= William B. Waddell (politician) =

Canadian politician (1857–1942)

William Bramwell Waddell (January 4, 1857—January 13, 1942) was a politician in Manitoba, Canada. He served in the Legislative Assembly of Manitoba from 1903 to 1910, as a member of the Conservative Party.

Waddell was born at Harrow in Essex County, Canada West (now Ontario), the son of James Waddell. He was educated in that community, and later moved to Manitoba where he worked as a farmer. In religion, Waddell was a Presbyterian. In 1885, he married A.E. Sanderson.

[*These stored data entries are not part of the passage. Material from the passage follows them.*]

-- ==== Sys2Proof/Machine/Vector.lean ====
section
/-! DEFINITION. The vector engine and the reduction unit (chapter 6): operand reads and writes (R133-R136, R144-R147), the
operations (R137-R139), stochastic rounding (R149-R151, R188), reductions (R152-R154), and the commands VEC, each vector
instruction, and the end of a program. An instruction command has its effect where the word is the next one of the program
that runs in the tile (log entry 12). -/

namespace Sys2Proof.Machine

/-! ### VEC (R134, R141, R144) -/

/-- The run that a VEC starts; k counts the earlier issues of the program in this step. -/
def State.vecRun (s : State) (d t : Nat) (w : BitVec 128) : VecRun :=
  let p := bitsOf (microA w) 31 24
  { prog := p, k := mapGet 0 (s.tile d t).issues p, slotOfs := bitsOf (microB w) 31 19, indexOfs := microC w,
    next := 0, tagop := microTagop w, s0 := 0, sched := [], flags := [] }

/-- S0 is the cycle after the issue (R141). -/
def State.vecStart (s : State) (d t : Nat) (r : VecRun) : State :=
  let plan := planProg (s.vecProg d t r.prog) r.k []
  let s := s.modTile d t fun x => { x with vec := some { r with s0 := x.cycle, sched := plan.sched }, issues := mapPut x.issues r.prog (r.k + 1) }
  s.setReg (tveB d t + TVE_STATUS.off) (BitVec.ofNat 32 (r.prog * 2 ^ 24 + min r.k 0xFFFF * 256 + 1))

def execVec (d : Fin 12) (t : Fin 768) (w : BitVec 128) (s : State) : Host.Outcome State Fault Refusal :=
  let r := s.vecRun d t w
  let p := (s.vecProg d t r.prog).slots r
  .next (s.issueWith d t w 0x20 (p.1.map (s.phys d)) (p.2.map (s.phys d)) fun s => s.vecStart d t r)

/-! ### Ports (R141, R163) -/

/-- The plan of the instruction that comes next in a run. -/
def VecRun.now (r : VecRun) : VSched := nthD ⟨0, 0, 0, 0, 0, 0, 0, 0, 0, 0, 0, 0⟩ r.sched r.next

/-- A byte range of the task's scratch that an instruction reads: byte j serves element j × num / den. -/
structure VRange where
  ofs : Nat
  len : Nat
  num : Nat
  den : Nat
  deriving DecidableEq, Repr

/-- The port cycle in which the next instruction of a run reads byte `j` of a range: that of its element's chunk (R141). -/
def VecRun.inCycle (r : VecRun) (v : VRange) (j : Nat) : Nat :=
  r.s0 + r.now.s + j * v.num / max 1 v.den / max 1 r.now.rate

/-- Byte ranges that an instruction reads: its streams, and the scales of scaled ones, that of the destination among
them (R36, R147). -/
def VProg.reads (p : VProg) (r : VecRun) (i : VInstr) : List VRange :=
  let scales := fun (code n : Nat) =>
    if (p.stream code).scaled then [VRange.mk ((p.stream code).scaleAt r) (ceilDiv n 32) 32 1] else []
  (i.sources.filter fun code => decide (8 ≤ code)).flatMap (fun code =>
    let st := p.stream code
    if i.vop = 0x32 then [VRange.mk (st.at_ r) 8 0 1]
    else VRange.mk (st.at_ r) (packedLen st.fmt i.readCount) 8 st.fmt.width :: scales code i.readCount) ++
    (if decide (8 ≤ i.dst) && !scalarResult i.vop then scales i.dst i.len else [])

/-- The byte range that an instruction writes to scratch; none for one that does not. -/
def VecRun.into (r : VecRun) (v : VSched) : Nat × Nat := (v.into + 256 * r.slotOfs, v.intoLen)

/-- The cycle in which an instruction with plan `v` writes result `e`: that of its element's chunk, for BAMAX of the last
element of the block (R141). -/
def VecRun.elemCycle (r : VecRun) (v : VSched) (i : VInstr) (e : Nat) : Nat :=
  r.s0 + v.s + v.l + (if i.vop = 0x21 then min (32 * e + 31) (i.len - 1) else e) / max 1 v.rate

/-- The cycle in which it writes byte `j` of a destination whose elements have `w` bits. -/
def VecRun.writeCycle (r : VecRun) (v : VSched) (i : VInstr) (w j : Nat) : Nat :=
  r.elemCycle v i (if i.single then 0 else j * 8 / max 1 w)

/-- The same for the next instruction of a run. -/
def VecRun.outCycle (r : VecRun) (i : VInstr) (w j : Nat) : Nat := r.writeCycle r.now i w j

/-- The instructions of the program before the next one, with their plans. -/
def VecRun.before (r : VecRun) (p : VProg) : List (VInstr × VSched) := (List.zip p.instrs r.sched).take r.next

/-- The elements' width and the bytes that an instruction writes to a buffer or bank. -/
def VInstr.regionOut (i : VInstr) : Nat × Nat :=
  if i.vop = 0x33 then (64, 8)
  else
    let f := if i.dst < 4 then i.storeFmt false else bankFmt (computeFmt i.code)
    (f.width, packedLen f i.writeCount)

/-- An earlier instruction writes byte `a` of buffer or bank `dst` (from 8 on: of the task's scratch) in a cycle after `c`, so
that its value stands in the end (R141). -/
def VecRun.overtaken (r : VecRun) (p : VProg) (dst a c : Nat) : Bool :=
  (r.before p).any fun e =>
    !scalarResult e.1.vop &&
      (if dst < 8 then e.1.dst == dst && decide (a < e.1.regionOut.2) && decide (c < r.writeCycle e.2 e.1 e.1.regionOut.1 a)
       else
         let o := r.into e.2
         let w := if e.1.vop = 0x33 then 64 else (e.1.storeFmt true).width
         decide (8 ≤ e.1.dst) && decide (o.1 ≤ a) && decide (a < o.1 + o.2) && decide (c < r.writeCycle e.2 e.1 w (a - o.1)))

/-- Scalar registers that an instruction writes (R133, R154). -/
def VInstr.scalarsOut (i : VInstr) : List Nat :=
  if !scalarResult i.vop then [] else if i.vop = 0x2C then [i.vd, (i.vd + 1) % 8] else [i.vd]

/-- The same for scalar register `v`, which the next instruction writes in its last cycle. -/
def VecRun.scalarOvertaken (r : VecRun) (p : VProg) (v : Nat) : Bool :=
  (r.before p).any fun e => e.1.scalarsOut.contains v && decide (r.now.last < e.2.last)

/-- Logical slots that the later instructions of a run read, and those that they write. -/
def VProg.later (p : VProg) (r : VecRun) : List Nat × List Nat :=
  let rest := p.instrs.drop (r.next + 1)
  (rest.flatMap fun i => (p.reads r i).flatMap fun v => slotsOfBytes v.ofs v.len,
    (r.sched.drop (r.next + 1)).flatMap fun v => slotsOfBytes (r.into v).1 (r.into v).2)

He was first elected to the Manitoba legislature in the 1903 provincial election, defeating Liberal candidate Neil Cameron by 81 votes in Minnedosa. The Conservatives won a majority government under Rodmond Roblin, and Waddell served in the legislature as a government backbencher. He was re-elected in the 1907 election, but lost to Liberal John Thompson by 44 votes in 1910.

He attempted to return to the legislature in the 1914 election, but lost to Liberal George Grierson by 209 votes.

Waddell was reeve for the Rural Municipality of Clanwilliam in 1901 and for the Rural Municipality of Minto in 1903. In 1918, he moved to Winnipeg and then, in 1927, to Middlechurch. Waddell died at home in Middlechurch at the age of 85.